It looks like I will be rejoining the ranks of the work force upon our return from PA. I wish I could say that I am excited and looking forward to it, but, in all honestly, I am nervous and not so excited. You may be thinking to yourself, why then is she going back? For many reasons, I guess. The money is #1, of course, and everything else stems from that. It would be nice to take some pressure off of Richard, the extra money would be great for savings, and it would allow us to also have a little extra money for misc things...trips, random purchases, holidays, etc. Basically, it's all about the money and that has me a little upset. I'm not unhappy about it because Rich doesn't make enough money for me to stay home with Shiloh. He does. I'm irritated that as I sat down and tried to think of the pros and cons of going back to work the only pro I could think of was extra money. But that one pro was enough to out weigh the many cons that came to mind. As I think about the future, though, I realize we will need a bigger house before we even start thinking about expanding our family and then there are the expenses that come with said expansion!
Ok, I'll stop complaining and move on to the more positive points of me going back to work. It will allow us to enroll Shiloh in fun activities such as, swimming at the "Y" this fall, build our savings, save up money for adoption #2, and it may even make moving in the next year or so a possibility. And as I sit here and think about things more I guess there are a couple of nonrelated money pros. I did have quite a few good friends at work and it will be nice to see all of them on a regular basis again.
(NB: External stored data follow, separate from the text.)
/-! ## Lines and frames -/

/-- R195: a pixel step writes the picked pending pixel to its own OUT cell, takes it out of PEND, and completes the command
when none is left; nothing else changes. -/
def Obligations.PixelStepWritesOnePendingPixel : Prop :=
  ∀ (s : State) (p : Pixel) (px : Rgb) (pick : Nat) (ts : List Turn),
    s.status.busy = true → s.cur.isSome = true → engineStuck s = false → refusedBy s = none →
    s.turns = .engine pick :: ts → s.pend[pick % s.pend.length]? = some p → pixelColour s p.y p.x = .ok px →
    ∃ (out : Raster) (rest : List Pixel),
      rest = s.pend.eraseIdx (pick % s.pend.length) ∧
      Cells.read out (p.y * 320 + p.x) = some px ∧
      (∀ k, k ≠ p.y * 320 + p.x → Cells.read out k = Cells.read s.out k) ∧
      (rest ≠ [] → step s = .next { s with turns := ts, out := out, pend := rest }) ∧
      (rest = [] → step s = .next (ended { s with turns := ts, out := out }))

/-- R14, R197: the choice is free: every pending pixel is the one some scheduler's turn takes. -/
def Obligations.EveryPendingPixelMayComeNext : Prop :=
  ∀ (s : State) (p : Pixel) (px : Rgb), s.status.busy = true → s.cur.isSome = true → engineStuck s = false →
    refusedBy s = none → p ∈ s.pend → pixelColour s p.y p.x = .ok px →
    ∃ pick, ∀ ts, ∃ t, step { s with turns := .engine pick :: ts } = .next t ∧
      Cells.read t.out (p.y * 320 + p.x) = some px ∧ t.pend = s.pend.erase p

/-- R193, R276: an accepted DLIN on a legal row, with a right length and its bytes written, runs in 321 engine steps,
whatever pixels they take, to a completed command; the row's OUT cells hold its pixels and nothing else has changed. -/
def Obligations.DlinDecodesTheRow : Prop :=
  ∀ (s : State) (y : BitVec 8), Accepted (encode (.dlin y)) s → y.toNat < 200 → s.srcLen = 32768 →
    (∀ x, x < 320 → Readable s y.toNat x) → EngineMoves 321 s →
    ∃ t, Host.Core.run Sys2Proof.core 321 s = .next t ∧
      (∀ x px, x < 320 → pixelColour s y.toNat x = .ok px → Cells.read t.out (y.toNat * 320 + x) = some px) ∧
      (∀ k, k < y.toNat * 320 ∨ y.toNat * 320 + 320 ≤ k → Cells.read t.out k = Cells.read s.out k) ∧
      t = ended { s with out := t.out, turns := s.turns.drop 321, draws := t.draws }

/-- R194, R276: an accepted DFRM, with a right length and every pixel's bytes written, runs in 64,001 engine steps, whatever
pixels they take, to a completed command with every OUT cell written. -/
def Obligations.DfrmDecodesTheFrame : Prop :=
  ∀ s : State, Accepted (encode .dfrm) s → s.srcLen = 32768 →
    (∀ y x, y < 200 → x < 320 → Readable s y x) → EngineMoves 64001 s →
    ∃ t, Host.Core.run Sys2Proof.core 64001 s = .next t ∧
      (∀ y x px, y < 200 → x < 320 → pixelColour s y x = .ok px → Cells.read t.out (y * 320 + x) = some px) ∧
      (∀ k, 64000 ≤ k → Cells.read t.out k = Cells.read s.out k) ∧
      t = ended { s with out := t.out, turns := s.turns.drop 64001, draws := t.draws }

/-- R197: every order of a frame's pixel steps gives the same final state, OUT included as data; only what is left of the
schedule may differ. -/
def Obligations.PixelOrderDoesNotMatter : Prop :=
  ∀ (s u t v : State), SameRunBut s u → Raster.wf s.out = true → Accepted (encode .dfrm) s → s.srcLen = 32768 →
    (∀ y x, y < 200 → x < 320 → Readable s y x) → EngineMoves 64001 s → EngineMoves 64001 u →
    Host.Core.run Sys2Proof.core 64001 s = .next t → Host.Core.run Sys2Proof.core 64001 u = .next v →
    SameRunBut t v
Also, like I already said, it will take a lot of pressure off of Rich which will make his life a little easier.
In the end, I'm just going to continue to pray about it and ask that God's will be done. I just hope that I am able to stop trying to figure it out myself long enough to hear what God wants of me.
Anyway, now that I'm finished venting I'm going to go to Pennsylvania with Shiloh and enjoy a relaxing visit with family. Then I'll come back with a positive attitude and just be thankful that I have the opportunity to help Rich out by going back to work. All while not having to put Shiloh in daycare.